Going down the listing below, print exactly each line from the one with "fans := t.fans, arbiter := t.arbiter, doors := t.doors, modes" up to and including the one with "f ∉ s.arbiter.holders", and skip the rest.

[AVAILABLE DATA — start]

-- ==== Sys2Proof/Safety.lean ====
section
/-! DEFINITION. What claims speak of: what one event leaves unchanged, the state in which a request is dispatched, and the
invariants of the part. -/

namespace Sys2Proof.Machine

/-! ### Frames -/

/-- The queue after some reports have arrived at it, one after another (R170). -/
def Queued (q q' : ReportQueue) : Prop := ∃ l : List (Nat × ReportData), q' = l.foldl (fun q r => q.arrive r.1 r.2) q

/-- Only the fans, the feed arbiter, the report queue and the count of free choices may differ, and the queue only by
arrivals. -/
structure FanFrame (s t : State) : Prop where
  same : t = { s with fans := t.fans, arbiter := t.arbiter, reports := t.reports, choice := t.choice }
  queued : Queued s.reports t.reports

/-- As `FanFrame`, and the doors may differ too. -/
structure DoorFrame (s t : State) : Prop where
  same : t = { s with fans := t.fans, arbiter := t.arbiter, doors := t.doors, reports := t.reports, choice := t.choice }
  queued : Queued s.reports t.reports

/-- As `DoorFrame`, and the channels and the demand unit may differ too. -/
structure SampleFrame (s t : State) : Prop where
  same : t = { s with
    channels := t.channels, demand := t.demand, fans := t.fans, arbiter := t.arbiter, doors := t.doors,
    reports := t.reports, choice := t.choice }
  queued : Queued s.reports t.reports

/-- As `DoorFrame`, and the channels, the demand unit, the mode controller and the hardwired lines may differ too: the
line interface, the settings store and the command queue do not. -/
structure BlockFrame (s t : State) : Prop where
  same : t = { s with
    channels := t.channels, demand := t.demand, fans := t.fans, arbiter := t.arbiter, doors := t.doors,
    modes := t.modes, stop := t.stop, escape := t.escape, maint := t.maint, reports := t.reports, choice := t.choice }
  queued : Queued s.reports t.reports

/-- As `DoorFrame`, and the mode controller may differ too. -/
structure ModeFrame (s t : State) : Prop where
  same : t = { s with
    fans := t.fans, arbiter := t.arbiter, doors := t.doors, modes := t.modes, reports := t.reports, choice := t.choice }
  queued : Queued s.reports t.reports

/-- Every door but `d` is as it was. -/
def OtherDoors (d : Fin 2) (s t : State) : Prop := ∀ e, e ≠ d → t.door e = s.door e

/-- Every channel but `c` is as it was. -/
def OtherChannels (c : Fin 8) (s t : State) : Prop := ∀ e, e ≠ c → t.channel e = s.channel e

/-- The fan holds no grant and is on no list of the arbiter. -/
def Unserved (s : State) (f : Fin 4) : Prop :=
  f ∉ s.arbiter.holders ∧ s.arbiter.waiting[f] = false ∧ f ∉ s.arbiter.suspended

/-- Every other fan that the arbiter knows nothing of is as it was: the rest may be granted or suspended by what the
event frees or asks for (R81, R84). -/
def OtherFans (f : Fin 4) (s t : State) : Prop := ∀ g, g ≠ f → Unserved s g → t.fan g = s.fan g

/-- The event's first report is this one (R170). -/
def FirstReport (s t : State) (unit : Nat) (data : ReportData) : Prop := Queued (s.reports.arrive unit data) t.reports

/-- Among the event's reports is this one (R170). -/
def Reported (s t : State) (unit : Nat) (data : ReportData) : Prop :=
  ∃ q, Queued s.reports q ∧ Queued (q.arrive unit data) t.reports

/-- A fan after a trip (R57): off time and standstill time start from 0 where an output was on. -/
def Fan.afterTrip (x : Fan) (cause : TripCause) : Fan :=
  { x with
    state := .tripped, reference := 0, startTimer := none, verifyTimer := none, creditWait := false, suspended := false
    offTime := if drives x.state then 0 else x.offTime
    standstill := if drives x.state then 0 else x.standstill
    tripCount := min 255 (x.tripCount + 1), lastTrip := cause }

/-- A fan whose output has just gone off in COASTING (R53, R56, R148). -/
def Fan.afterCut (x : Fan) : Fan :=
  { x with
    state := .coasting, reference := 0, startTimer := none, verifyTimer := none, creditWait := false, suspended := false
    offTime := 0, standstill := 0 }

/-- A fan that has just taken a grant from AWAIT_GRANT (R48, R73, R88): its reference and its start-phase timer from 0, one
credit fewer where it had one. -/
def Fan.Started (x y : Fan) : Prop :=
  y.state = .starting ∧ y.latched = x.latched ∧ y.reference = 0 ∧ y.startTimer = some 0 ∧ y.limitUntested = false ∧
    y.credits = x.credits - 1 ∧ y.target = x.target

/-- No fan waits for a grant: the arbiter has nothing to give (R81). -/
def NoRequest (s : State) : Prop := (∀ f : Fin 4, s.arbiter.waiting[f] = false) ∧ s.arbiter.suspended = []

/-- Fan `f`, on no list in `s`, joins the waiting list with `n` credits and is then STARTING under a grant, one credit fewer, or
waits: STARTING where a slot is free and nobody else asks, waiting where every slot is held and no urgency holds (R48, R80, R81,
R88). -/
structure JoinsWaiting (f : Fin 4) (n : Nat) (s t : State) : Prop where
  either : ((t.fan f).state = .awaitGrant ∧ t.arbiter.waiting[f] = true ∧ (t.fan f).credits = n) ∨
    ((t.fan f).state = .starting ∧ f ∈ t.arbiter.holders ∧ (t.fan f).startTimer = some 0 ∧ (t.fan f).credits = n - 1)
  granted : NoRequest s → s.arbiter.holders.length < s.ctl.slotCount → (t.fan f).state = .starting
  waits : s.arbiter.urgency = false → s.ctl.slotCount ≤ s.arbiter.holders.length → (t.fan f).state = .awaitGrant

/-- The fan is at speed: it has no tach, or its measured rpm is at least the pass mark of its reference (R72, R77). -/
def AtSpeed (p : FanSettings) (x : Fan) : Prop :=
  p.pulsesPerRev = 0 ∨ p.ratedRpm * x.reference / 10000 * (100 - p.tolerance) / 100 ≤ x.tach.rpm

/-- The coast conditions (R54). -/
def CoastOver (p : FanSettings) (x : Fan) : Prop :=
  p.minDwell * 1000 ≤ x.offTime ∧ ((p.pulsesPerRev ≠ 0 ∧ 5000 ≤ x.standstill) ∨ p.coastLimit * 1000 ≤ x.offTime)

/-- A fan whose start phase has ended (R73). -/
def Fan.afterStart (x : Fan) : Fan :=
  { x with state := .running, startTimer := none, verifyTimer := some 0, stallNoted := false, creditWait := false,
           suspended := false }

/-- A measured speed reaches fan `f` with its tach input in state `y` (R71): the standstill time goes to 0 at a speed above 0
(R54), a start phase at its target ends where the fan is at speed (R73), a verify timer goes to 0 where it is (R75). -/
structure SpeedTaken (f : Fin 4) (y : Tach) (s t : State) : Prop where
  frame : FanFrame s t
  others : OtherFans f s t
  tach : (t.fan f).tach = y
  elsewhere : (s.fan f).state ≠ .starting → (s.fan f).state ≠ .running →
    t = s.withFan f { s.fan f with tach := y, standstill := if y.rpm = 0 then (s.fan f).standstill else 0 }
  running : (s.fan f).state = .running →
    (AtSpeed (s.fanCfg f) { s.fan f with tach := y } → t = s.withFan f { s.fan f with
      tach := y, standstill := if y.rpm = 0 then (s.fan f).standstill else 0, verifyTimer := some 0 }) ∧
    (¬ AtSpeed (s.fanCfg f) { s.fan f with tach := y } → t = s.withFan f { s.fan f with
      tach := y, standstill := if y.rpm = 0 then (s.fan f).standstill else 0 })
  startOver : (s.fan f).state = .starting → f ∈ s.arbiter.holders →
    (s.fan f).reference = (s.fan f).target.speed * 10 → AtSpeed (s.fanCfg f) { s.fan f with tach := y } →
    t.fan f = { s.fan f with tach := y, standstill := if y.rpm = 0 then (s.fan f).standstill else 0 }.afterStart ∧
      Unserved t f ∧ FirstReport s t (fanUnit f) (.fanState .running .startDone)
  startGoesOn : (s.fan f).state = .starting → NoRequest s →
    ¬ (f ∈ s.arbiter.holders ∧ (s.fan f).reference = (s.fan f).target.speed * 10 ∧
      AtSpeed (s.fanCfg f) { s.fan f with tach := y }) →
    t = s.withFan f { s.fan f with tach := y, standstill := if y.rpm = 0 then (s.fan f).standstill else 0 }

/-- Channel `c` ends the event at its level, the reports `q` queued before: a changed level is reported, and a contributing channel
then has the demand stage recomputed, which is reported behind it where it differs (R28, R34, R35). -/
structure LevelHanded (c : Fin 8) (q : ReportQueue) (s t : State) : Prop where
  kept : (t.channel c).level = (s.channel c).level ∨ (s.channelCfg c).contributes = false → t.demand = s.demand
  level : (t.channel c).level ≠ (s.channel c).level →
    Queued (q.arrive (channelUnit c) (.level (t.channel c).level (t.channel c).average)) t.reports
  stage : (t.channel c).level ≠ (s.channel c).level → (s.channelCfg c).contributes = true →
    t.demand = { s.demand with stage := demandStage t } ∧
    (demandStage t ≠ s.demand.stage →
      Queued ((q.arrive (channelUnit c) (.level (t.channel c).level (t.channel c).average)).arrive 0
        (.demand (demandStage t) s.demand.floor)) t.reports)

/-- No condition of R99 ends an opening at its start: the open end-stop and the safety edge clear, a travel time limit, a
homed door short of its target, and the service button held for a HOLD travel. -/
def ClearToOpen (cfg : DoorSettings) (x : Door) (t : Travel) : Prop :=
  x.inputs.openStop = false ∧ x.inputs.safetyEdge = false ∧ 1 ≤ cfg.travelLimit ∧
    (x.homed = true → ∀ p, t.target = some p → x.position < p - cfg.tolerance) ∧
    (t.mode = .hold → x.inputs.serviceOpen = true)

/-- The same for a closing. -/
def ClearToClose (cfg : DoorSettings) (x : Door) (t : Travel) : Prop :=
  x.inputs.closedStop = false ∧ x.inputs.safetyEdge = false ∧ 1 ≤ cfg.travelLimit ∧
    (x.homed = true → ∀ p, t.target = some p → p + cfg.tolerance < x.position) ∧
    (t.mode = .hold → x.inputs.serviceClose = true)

[AVAILABLE DATA — finish]

### TASK OUTPUT
    fans := t.fans, arbiter := t.arbiter, doors := t.doors, modes := t.modes, reports := t.reports, choice := t.choice }
  queued : Queued s.reports t.reports

/-- Every door but `d` is as it was. -/
def OtherDoors (d : Fin 2) (s t : State) : Prop := ∀ e, e ≠ d → t.door e = s.door e

/-- Every channel but `c` is as it was. -/
def OtherChannels (c : Fin 8) (s t : State) : Prop := ∀ e, e ≠ c → t.channel e = s.channel e

/-- The fan holds no grant and is on no list of the arbiter. -/
def Unserved (s : State) (f : Fin 4) : Prop :=
  f ∉ s.arbiter.holders ∧ s.arbiter.waiting[f] = false ∧ f ∉ s.arbiter.suspended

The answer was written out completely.